Шрифт:
Интервал:
Закладка:
Мне хотелось бы перемотать вперед эти последние минуты и сделать так, чтобы гости уже ушли – чтобы мне не пришлось пожимать им руки, смотреть им в глаза и принимать их соболезнования. Но я должна, так что я стою на месте. Моя мачеха ушла вместе с Иваном, они обследуют помещение рядом с часовней. В течение почти всей церемонии Иван пребывал в хорошем настроении, но когда часовню заполнили звуки последней мелодии, так что эхо отдавалось из каждого угла, и все гости одновременно встали, он испугался и заплакал. Похоже, он не разделяет твоих музыкальных вкусов – во всяком случае, пока.
Сама же я стою и принимаю объятия. Сотни рук тянутся ко мне, меня обнимают, плачут, благодарят, говорят, что было так красиво. Просят звонить, если они что-то могут сделать для меня. Я говорю «спасибо», «спасибо, что пришли», «спасибо за ваши слова», «спасибо за вашу заботу». Кажется, этот поток людей – друзей и знакомых, родственников и коллег – никогда не иссякнет. И вдруг все заканчивается. Ближайшие члены семьи стоят одни в часовне, и теперь остается лишь попрощаться друг с другом. И с тобой – в последний раз, если мы этого хотим.

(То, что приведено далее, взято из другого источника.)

/-- R210, R272: a transfer launched with nothing started: the engine has no step, and a `TWRX` waits for good, without
a response, whatever the engine's fairness. -/
def Obligations.TransferInIdleHangs : Prop :=
  (∀ s : State, s.pending = .xfer → s.phase = .idle → engineStep s = .held s) ∧
  (∀ (s : State) (more : Bool), s.upc = 0 → s.plan = [] → paramsOk s.par = true → s.phase = .idle →
    s.pending = .none →
    ∃ d, exec (.twrx more) s = .next { s with
      ctrl := ctrlAfter s (if more then .xferAck else .xferNack) false, pending := .xfer, upc := 2,
      draws := d }) ∧
  (∀ (s : State) (more : Bool), s.upc = 2 → s.plan = [] → paramsOk s.par = true → s.phase = .idle →
    s.pending = .xfer → s.ctrl.int = false → ∃ d, exec (.twrx more) s = .next { s with draws := d })

/-- R213, R243, T34: with an engine that never steps, a `TWSTART` writes its control word and then waits without a
response, for good. -/
def Obligations.StuckEngineNeverAnswers : Prop :=
  (∀ s : State, s.upc = 0 → s.plan = [] → paramsOk s.par = true → s.par.engine = .stuck → EngineFree s →
    exec .twstart s = .next { s with ctrl := ctrlAfter s .start false, pending := .start, upc := 2 }) ∧
  (∀ s : State, s.upc = 2 → s.plan = [] → paramsOk s.par = true → s.par.engine = .stuck →
    s.ctrl.int = false → exec .twstart s = .next s)

/-! ### TWI commands -/

/-- R162: `TWSTART` with a weakly fair engine: `START` and `ST_START` where the bus is not held, `RSTART` and
`ST_RSTART` where it is; a stop still on its way comes first. -/
def Obligations.TwstartResult : Prop :=
  ∀ s : State, TwiReady s →
    ∃ t, exec .twstart s = .next t ∧
      t = respond (if busHeld s then s.par.st.rstart else s.par.st.start) 0x00 (afterStart s) ∧
      t.buslog = s.buslog ++ stopFirst s ++ [if busHeld s then .rstart else .start] ∧
      t.phase = .startSent ∧ t.ctrl = ctrlAfter s .start true

/-- R163, R273: `TWSTOP`: one control write, no poll, no status; the stop is on the bus only after the engine's own
step. It needs no fairness unless an earlier stop is on its way. -/
def Obligations.TwstopResult : Prop :=
  (∀ s : State, s.upc = 0 → s.plan = [] → EngineFree s →
    exec .twstop s = .next (respond 0x00 0x00 { s with
      ctrl := ctrlAfter s .stop false, pending := .stop, phase := .stop })) ∧
  (∀ s : State, QuietFair s → StopPending s →
    exec .twstop s = .next (respond 0x00 0x00 (afterStop s)) ∧
    (afterStop s).buslog = s.buslog ++ [.stop])

/-- R164, R206, R207: `TWTX` right after a start sends the address byte and responds the status of its direction and of
the slave's answer; in write direction it sends a data byte and responds whether it was ACKed. -/
def Obligations.TwtxSends : Prop :=
  ∀ (s : State) (v : Byte), XferReady s → s.ctrl.int = true →
    (s.phase = .startSent →
      exec (.twtx v) s =
        .next (respond (addressStatus s.par.st (byteDir v) (drawAck .addr v s).1) 0x00 (afterAddress v s))) ∧
    (s.phase = .addrSent ∨ s.phase = .dataSent → s.dir = .W →
      exec (.twtx v) s = .next (respond (txStatus s.par.st (drawAck .data v s).1) 0x00 (afterSend v s)))

/-- R165, R164, R208, R275: in read direction `TWRX` receives a byte, ACKs it as its operand says, and responds the
status and the byte; `TWTX` receives too instead of sending: `TW_DATA` ends with the byte received, the status is
`ST_DATA_RX_NACK`, and the latch `RXB` is not written. -/
def Obligations.ReceivingCommands : Prop :=
  ∀ (s : State) (more : Bool) (v : Byte), XferReady s → (s.phase = .addrSent ∨ s.phase = .dataReceived) →
    s.dir = .R → s.nack = false →
    exec (.twrx more) s =
      .next (respond (if more then s.par.st.dataRxAck else s.par.st.dataRxNack) (drawByte s).1
        (afterReceive more s)) ∧
    (s.ctrl.int = true →
      exec (.twtx v) s = .next (respond s.par.st.dataRxNack 0x00 { afterReceive false s with rxb := s.rxb }))

/-- R165, R206, R275: `TWRX` after a start or in write direction sends what `TW_DATA` holds: as an address byte right
after a start, as a data byte otherwise; it responds the transmit status and that byte. -/
def Obligations.TwrxSendsStaleData : Prop :=
  ∀ (s : State) (more : Bool), XferReady s →
    let w : CtrlWord := if more then .xferAck else .xferNack
    (s.phase = .startSent →
      ∃ t, exec (.twrx more) s = .next t ∧
        t = respond (addressStatus s.par.st (byteDir s.twData) (drawAck .addr s.twData s).1) s.twData
          { afterAddress s.twData s with ctrl := ctrlAfter s w true, rxb := s.twData }) ∧
    (s.phase = .addrSent ∨ s.phase = .dataSent → s.dir = .W →
      ∃ t, exec (.twrx more) s = .next t ∧
        t = respond (txStatus s.par.st (drawAck .data s.twData s).1) s.twData
          { afterSend s.twData s with ctrl := ctrlAfter s w true, rxb := s.twData })

/-- R166: `TWREGA` sends one byte or two, high byte first, the low one only if the high one is ACKed, and responds the
status of the last byte sent. -/
def Obligations.TwregaResult : Prop :=
  ∀ (s : State) (rsz : RegSize) (reg : BitVec 16), XferReady s → s.ctrl.int = true →
    (s.phase = .addrSent ∨ s.phase = .dataSent) → s.dir = .W →
    ∃ t, exec (.twrega rsz reg) s = .next t ∧ t = respond (afterRega rsz reg s).st 0x00 (afterRega rsz reg s) ∧
      (∀ a rest, rsz = .w8 → s.acks = a :: rest → t.buslog = s.buslog ++ [.tx (regLow reg) a]) ∧
      (∀ rest, rsz = .w16 → s.acks = .nack :: rest →
        t.buslog = s.buslog ++ [.tx (regHigh reg) .nack] ∧ t.st = s.par.st.dataTxNack) ∧
      (∀ a rest, rsz = .w16 → s.acks = .ack :: a :: rest →
        t.buslog = s.buslog ++ [.tx (regHigh reg) .ack, .tx (regLow reg) a])

/-- R181: `TWWRMEM` does what the procedure `wrmem` says, for every slave, every payload and whether or not the bus is
held at entry: its flat lines, with their jumps, refine the structured procedure. -/
def Obligations.TwwrmemRefinesItsProcedure : Prop :=
  ∀ (s : State) (rsz : RegSize) (slave : BitVec 7) (length : Byte) (reg : BitVec 16), TwiReady s →
    length.toNat ≤ s.par.bufSize →
    exec (.twwrmem rsz slave length reg) s =
      .next (respond (wrmemResult rsz slave length reg s).1 0x00 (wrmemResult rsz slave length reg s).2)

/-- R183: `TWRDMEM` does what the procedure `rdmem` says, the nested `wrmem` and its abort included. -/
def Obligations.TwrdmemRefinesItsProcedure : Prop :=
  ∀ (s : State) (rsz : RegSize) (slave : BitVec 7) (length : Byte) (reg : BitVec 16), TwiReady s →
    length.toNat ≤ s.par.bufSize →
    exec (.twrdmem rsz slave length reg) s =
      .next (respond (rdmemResult rsz slave length reg s).1 0x00 (rdmemResult rsz slave length reg s).2)

/-- R182: the bus events of `TWWRMEM`, outcome by outcome; `stopFirst` is the stop an earlier command may have left to
do. The stop of each failure, and of a success with payload, is requested and not yet on the bus (R163). The spec
derives R182. -/
def Obligations.TwwrmemBusEvents : Prop :=
  ∀ (s : State) (rsz : RegSize) (slave : BitVec 7) (length : Byte) (reg : BitVec 16) (rest : List Ack), TwiReady s →
    length.toNat ≤ s.par.bufSize →
    let a := addressByte slave .W
    let rs := regBytes rsz reg
    let bs := payload s length.toNat
    (busHeld s = true →
      ∃ t, exec (.twwrmem rsz slave length reg) s = .next t ∧ t.buslog = s.buslog ++ [.rstart] ∧
        Responded s t s.par.st.rstart 0x00 ∧ t.pending = .stop) ∧
    (busHeld s = false → s.acks = .nack :: rest →
      ∃ t, exec (.twwrmem rsz slave length reg) s = .next t ∧
        t.buslog = s.buslog ++ stopFirst s ++ [.start, .addr a .nack] ∧
        Responded s t s.par.st.slawNack 0x00 ∧ t.pending = .stop) ∧
    (∀ k, busHeld s = false → k < (rs ++ bs).length →
      s.acks = List.replicate (1 + k) .ack ++ .nack :: rest →
      ∃ t, exec (.twwrmem rsz slave length reg) s = .next t ∧
        t.buslog = s.buslog ++ stopFirst s ++ [.start, .addr a .ack] ++ txAcked ((rs ++ bs).take k) ++
          [.tx ((rs ++ bs).getD k 0) .nack] ∧
        Responded s t s.par.st.dataTxNack 0x00 ∧ t.pending = .stop) ∧
    (busHeld s = false → s.acks = List.replicate (1 + (rs ++ bs).length) .ack ++ rest →
      ∃ t, exec (.twwrmem rsz slave length reg) s = .next t ∧
        t.buslog = s.buslog ++ stopFirst s ++ [.start, .addr a .ack] ++ txAcked (rs ++ bs) ∧
        Responded s t s.par.twOk 0x00 ∧
        (if length = 0 then t.phase = .dataSent ∧ t.pending = .none ∧ t.ctrl.int = true
         else t.phase = .stop ∧ t.pending = .stop))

В течение всей церемонии я не решалась взглянуть на твоих близких. Косилась иногда на твоего брата, когда он встал и прочел свою речь. Он единственный из родственников выступил сам, и я слышала, как гости в часовне начали всхлипывать, пока он говорил. Он рассказал о том, каким ты был старшим братом и каким он тебя запомнит. Рассказал, как ты учил его бросать летающую тарелку, когда он был маленьким, подбадривал его, призывая перестать ныть и попробовать еще раз, если не получается. Сказал, что хочет стать для Ивана примером для подражания – каким ты всегда был для него. Судя по реакции собравшихся, это звучало очень красиво. Мне кажется, твоему брату стоило немалых сил встать и произнести эту речь. Голос у него дрожал, но не изменил ему, и пространство заполнилось звуками сдерживаемых рыданий. Я мигала, чтобы смахнуть слезы, они катились по щекам и падали Ивану на затылок. Я думала о том, что через несколько дней ему исполнится десять месяцев. Надеялась, что он, как и пообещал его дядя в своей речи, будет окружен в своем детстве любящими людьми – теперь, когда тебя нет рядом.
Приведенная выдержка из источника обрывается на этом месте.